Posted by: Gur at December 17, 2013 9:47 AM
Roof decks make money, for the developer because people go up there during the showing and they think "ooh, aah". But they never really use them once they are living in the house. All they do is inflate the price of housing and for that reason they should not be allowed by the City
Posted by: noe mom at December 17, 2013 10:23 AM
Then I guess SF should ban shake weights, pot fillers, and steam showers.
Posted by: TEJ at December 17, 2013 11:08 AM
@ noe mom what is up with the constantly strident takes? Plenty of people use their roofdecks. We use the heck out of mine. Whatever!
Posted by: Truth at December 17, 2013 11:19 AM
If you'd like to take a look at this home in person we're having an open house Saturday (1/11) from 1:30-4:00pm.

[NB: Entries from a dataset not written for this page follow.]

-- ==== Sys2Proof/Certificates/Slice0/Obligations.lean ====
section
/-!
DEFINITION. The statements for the provers. The terms they use are in Safety.lean; each docstring names the rules of the
spec the statement follows.
-/

section

open Sys2Proof Sys2Proof.Machine

/-! ### Instruction words -/

/-- Decoding the word of a well-formed instruction gives the instruction (30_encoding.md R163 to R192). -/
def Obligations.DecodeOfEncode : Prop :=
  ∀ i : Instr, i.wellFormed = true → decode (encode i) = .instr i

/-- A word that decodes to an instruction is that instruction's encoding: every word has one meaning, and reserved words
never fall through to a neighbour (30_encoding.md R161, R192). -/
def Obligations.EncodeOfDecode : Prop :=
  ∀ (w : PmWord) (i : Instr), decode w = .instr i → i.wellFormed = true ∧ encode i = w

/-- Words written out bit by bit from the layouts of 30_encoding.md decode to their instructions. Type 22 is reserved: its
words decode to it, and executing it is refused, which is the stop the spec asks for. TOPPCSTACK, group 3 code 15, has no word
of Types 3 and 7 (95_test_vectors.md Part 4; 30_encoding.md R185, R192 item 1, R182; 70_reset_and_hazards.md R706). -/
def Obligations.DecodedWords : Prop :=
  decode 0b001000100110000000001111 = .instr (.aluAdd .result .y0 .x0 .always) ∧
  decode 0b001000001000000000001111 = .instr (.macMulSS .result .y0 .x0 .always) ∧
  decode 0b000011100010000000001111 = .instr (.ashiftHi .si .always) ∧
  decode 0b010000010010001101000000 = .instr (.loadDregImm 0x1234 .ax0) ∧
  decode 0b011000000000000000000001 = .instr (.loadDm false .ax0 0 1) ∧
  decode 0b111010010000000000000000 = .instr (.compDualRead .my0 .mx0 (.mac .addSS .y0 .x0) 0 0 0 0) ∧
  decode 0b000110000001001000111111 = .instr (.jump 0x0123 .always) ∧
  decode 0b000101000001000001011110 = .instr (.doUntil 0x0105 .ce) ∧
  decode 0b000010100000000000011111 = .instr (.rti .always) ∧
  decode 0b000011010000110011110000 = .instr (.pushTop (.d .ax0)) ∧
  decode 0b000010010000000000010111 = .instr (.modify true 1 3) ∧
  decode 0b000000000000000000000000 = .instr .nop ∧
  (∀ (low : BitVec 16) (s : State),
    decode (0x08#8 ++ low) = .instr (.type22 low) ∧ exec (.type22 low) s = .refused (.reservedWord .type22)) ∧
  ∀ (d : Bool) (a : BitVec 14),
    decode (0b001111#6 ++ a ++ 0b1111#4) = .reserved .regCode ∧
    decode (0b100#3 ++ BitVec.ofBool d ++ 0b11#2 ++ a ++ 0b1111#4) = .reserved .regCode

/-- What the 16 COND codes and the 16 TERM codes test: the list of each code's truth, from 0000 to 1111, on the bits of ASTAT and
on CE, the counter being 1, as they stand at the start of the instruction (30_encoding.md R176, R177; 44_program_flow.md
R412). -/
def Obligations.ConditionCodes : Prop :=
  ∀ s : State,
    let az := s.st.astat.getLsbD 0
    let lt := s.st.astat.getLsbD 1 != s.st.astat.getLsbD 2
    let av := s.st.astat.getLsbD 2
    let ac := s.st.astat.getLsbD 3
    let neg := s.st.astat.getLsbD 4
    let mv := s.st.astat.getLsbD 6
    let ce := decide (s.seq.cntr.toNat = 1)
    (List.range 16).map (fun k => s.cond (Cond.ofCode k)) =
      [az, !az, !(lt || az), lt || az, lt, !lt, av, !av, ac, !ac, neg, !neg, mv, !mv, !ce, true] ∧
    (List.range 16).map (fun k => termTrue (Term.ofCode k) s.st.astat s.seq.cntr) =
      [!az, az, lt || az, !(lt || az), !lt, lt, !av, av, !ac, ac, !neg, neg, !mv, mv, ce, false]

/-! ### The step -/

/-- A step runs the decoded instruction: its own effect by `exec`, then the end of its cycle, a reserved word being refused.
That a fetch with no memory is refused is the model's choice (notes/assumptions/14.md; 92_eei_decisions.md D8); so is it that,
with the bus granted in Go mode, or a grant waiting for the end of a BDMA byte access, an instruction that needs the bus, for
its own fetch or another access, waits as a whole (notes/assumptions/35.md) (44_program_flow.md R400; 70_reset_and_hazards.md
R731). -/
def Obligations.StepRunsDecoded : Prop :=
  ∀ s : State, s.Ready →
    (s.busTaken = true ↔
      s.bg = true ∨ (s.br = true ∧ s.bdma.active = true ∧ s.bdma.wait % (s.bmwait + 1) ≠ 0)) ∧
    (s.busTaken = true → s.ownFetch = true → step s = .next s.stall) ∧
    ((s.busTaken && s.ownFetch) = false →
      (∀ w i, s.fetch = some w → decode w = .instr i →
        step s = match exec i s with
          | .next t => if s.busTaken && s.needsBus t i then .next s.stall else .next (s.finish t i)
          | .fault f => .fault f
          | .refused r => .refused r) ∧
      (∀ w r, s.fetch = some w → decode w = .reserved r → step s = .refused (.reservedWord r)) ∧
      (s.fetch = none → step s = .refused .unpopulatedFetch))

/-- The end of an instruction's cycle changes nothing of what the instruction did but by the one-cycle actions and what counts
cycles. The next word is prefetched and the delayed pop of `reg = TOPPCSTACK` is done; the latency buffers move on; a due
PDFORCE requests powerdown, a due IFC and the new ICNTL act on the latches as OneCycleActions says; an enabled timer counts by
its prescale, reloads and requests its interrupt, a write of TCOUNT winning; the ports' due companding steps are done as
Companding says, and their generated clocks divide by what SCLKDIV was at the last rising edge; the BDMA byte accesses advance
by the instruction's cycles, which are one, one for each external access beyond the first, and the wait states, or, while a bus
request waits, to the end of the one in progress, where the bus is granted. That the prefetch reads memory as it was at the
start of the instruction is the model's choice (notes/assumptions/34.md; 20_memory.md R133; 92_eei_decisions.md D4), and so are
the two cycles of synchronisation of a timer request (notes/assumptions/50.md), one cycle of timer and serial clocks an
instruction (notes/assumptions/8.md, 37.md), the count of the BDMA cycles (notes/assumptions/36.md), also while a request waits
(notes/assumptions/35.md), that PDFORCE makes a sequence its own (notes/assumptions/38.md), that a timer request of a cycle
survives an IFC clear due in it, of which the spec fixes no order (notes/assumptions/39.md), how the clock counts
(notes/assumptions/42.md), that PDFORCE is due at the end of the instruction after the write (notes/assumptions/54.md) and,
from general knowledge, the bits of IFC (notes/assumptions/32.md). Of the sequencer nothing is said where a return or POP PC
comes too soon after `TOPPCSTACK = reg`, or where the delayed pop meets a use of the PC stack: these outcomes are open
(notes/assumptions/19.md) (10_state.md R71, R72; 45_misc.md R462; 20_memory.md R133; 60_exceptions.md R525, R526, R550, R560,
R561; 62_serial_ports.md R583, R585, R593; 61_peripherals.md R617; 70_reset_and_hazards.md R720, R721, R722, R731;
92_eei_decisions.md D4, D23). -/
def Obligations.FinishKeeps : Prop :=
  ∀ (s t : State) (i : Instr),
    let u := s.finish t i
    let w := s.seenFetch.fetchAt t.st.pmovlay t.seq.pc
    (u.cfg = t.cfg ∧ u.pri = t.pri ∧ u.sec = t.sec ∧ u.dag = t.dag ∧ u.px = t.px ∧ u.st = t.st ∧ u.mem = t.mem) ∧
    (u.ctl = t.ctl ∧ u.mc = t.mc ∧ u.idma = t.idma ∧ u.flags = t.flags ∧ u.core = t.core ∧ u.pins = t.pins) ∧
    (u.br = t.br ∧ u.io = t.io ∧ u.env = t.env ∧ u.stalled = false ∧ u.held = .none ∧ u.amid = t.amid) ∧
    (s.held = .none → w = s.fetchAt t.st.pmovlay t.seq.pc) ∧
    ((t.lat.use.retPop && (s.lat.push1 || (s.lat.push2 && s.atLoopEnd))) = false →
      (s.lat.popDue = false → u.seq = { t.seq with prefetch := w }) ∧
      (s.lat.popDue = true → t.lat.use.pcStack = false → t.lat.use.full = false →
        u.seq = { t.seq with pcStk := t.seq.pcStk.pop pcDepth, prefetch := w })) ∧
    (u.lat = {
      imaskHold := t.lat.imaskNew, imaskNew := false
      icntlEff := s.st.icntl
      ifcDue := t.lat.ifcNew, ifcNew := 0
      popDue := t.lat.popNew, popNew := false
      pdDue := t.lat.pdNew, pdNew := false
      push2 := t.lat.push1, push1 := t.lat.pushNew, pushNew := false
      tcountSet := false
      use := Use.none }) ∧
    (let n : Nat := s.cycles u i
     let ext : Nat := (s.fetchLeft u).toNat + (s.pmLeft i).toNat + (s.dmExtern i).toNat + (ioAccess i).isSome.toNat
     n = 1 + (ext - 1) + (s.ownFetch.toNat + (s.fetchLeft u).toNat + (s.pmLeft i).toNat) * s.pwait +
        (s.dmExtern i).toNat * s.dwait + (match ioAccess i with | some a => s.iowait a | none => 0) ∧
      u.freeCtr = t.freeCtr + 1 ∧ u.clock = t.clock + n * s.period ∧
      let left : Nat := if t.bdma.active then t.bdma.wait % (t.bmwait + 1) else 0
      u.bg = (t.bg || (t.br && decide (left ≤ n))) ∧
      u.bdma = if t.bdma.active = true ∧ t.bg = false
        then { t.bdma with wait := t.bdma.wait - if t.br then min n left else n } else t.bdma) ∧
    (let tick : Bool := s.timerOn && decide (t.timer.tscale ≤ t.timer.tps)
     let count : Word :=
       if t.lat.tcountSet then t.timer.tcount else if s.timer.tcount = 0 then t.timer.tperiod else s.timer.tcount - 1
     let zero : Bool := tick && s.timer.tcount == 0
     let asked : Bool := t.lat.ifcDue.getLsbD 8 || (t.irq.latch.getLsbD 0 && !t.lat.ifcDue.getLsbD 0)
     u.timer = { t.timer with
       tcount := if tick then count else t.timer.tcount
       tps := if s.timerOn then (if tick then 0 else t.timer.tps + 1) else if t.timerOn then 0 else t.timer.tps } ∧
     u.irq = { t.irq with
       latch := u.irq.latch
       latchPwd := t.irq.latchPwd || t.lat.pdDue
       pdForced := t.irq.pdForced || t.lat.pdDue
       timerWait := if zero && !asked then 2 else (if t.lat.ifcDue.getLsbD 8 then 0 else t.irq.timerWait) - 1 } ∧
     u.irq.latch.getLsbD 0 = (asked || zero) ∧
     (∀ j, j ≠ 0 → u.irq.latch.getLsbD j = (s.endCycle t 0).irq.latch.getLsbD j) ∧
     (t.lat.ifcDue = 0 → s.st.icntl = t.lat.icntlEff → ∀ j, j ≠ 0 → u.irq.latch.getLsbD j = t.irq.latch.getLsbD j)) ∧
    ∀ k : Fin 2,
      let p := t.sport k
      let q := u.sport k
      q = { t.compandStep.sport k with divCur := q.divCur, sclkCnt := q.sclkCnt, rfsCnt := q.rfsCnt } ∧
      q = { p with
        tx := q.tx, rx := q.rx, compNew := false, compDue := q.compDue, expNew := false, expDue := q.expDue, expBusy := false
        divCur := q.divCur, sclkCnt := q.sclkCnt, rfsCnt := q.rfsCnt } ∧
      (p.compDue = false → q.tx = p.tx ∧ q.compDue = p.compNew) ∧ (p.expDue = false → q.rx = p.rx ∧ q.expDue = p.expNew) ∧
      if (s.sport k).ctl.getLsbD 14 = true then
        if p.sclkCnt + 1 < 2 * (p.divCur.toNat + 1) then
          q.sclkCnt = p.sclkCnt + 1 ∧ q.divCur = p.divCur ∧ q.rfsCnt = p.rfsCnt
        else q.sclkCnt = 0 ∧ q.divCur = p.sclkdiv ∧
          q.rfsCnt = if p.ctl.getLsbD 8 then (if p.rfsCnt < p.rfsdiv.toNat then p.rfsCnt + 1 else 0) else p.rfsCnt
      else q.sclkCnt = p.sclkCnt ∧ q.divCur = p.sclkdiv ∧ q.rfsCnt = p.rfsCnt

Posted by: Mark Rowson at January 7, 2014 5:11 PM
The list price for 545 Valley Street has been reduced $50,000 (2 percent), now asking $2,549,000.
Posted by: SocketSite at February 4, 2014 3:41 PM
Sold for $2.5m on 2/24.
someone said: "AFAICT, this is your traditional 1 story over a garage remodel where you capture space behind the garage. The best of such jobs fetched $2.1M at the peak (2007) and afterwards were barely crossing the $1.8M, now we are asking $2.6M for that?"
I think we're just slightly past the peak of 2007, after adjusting for inflation?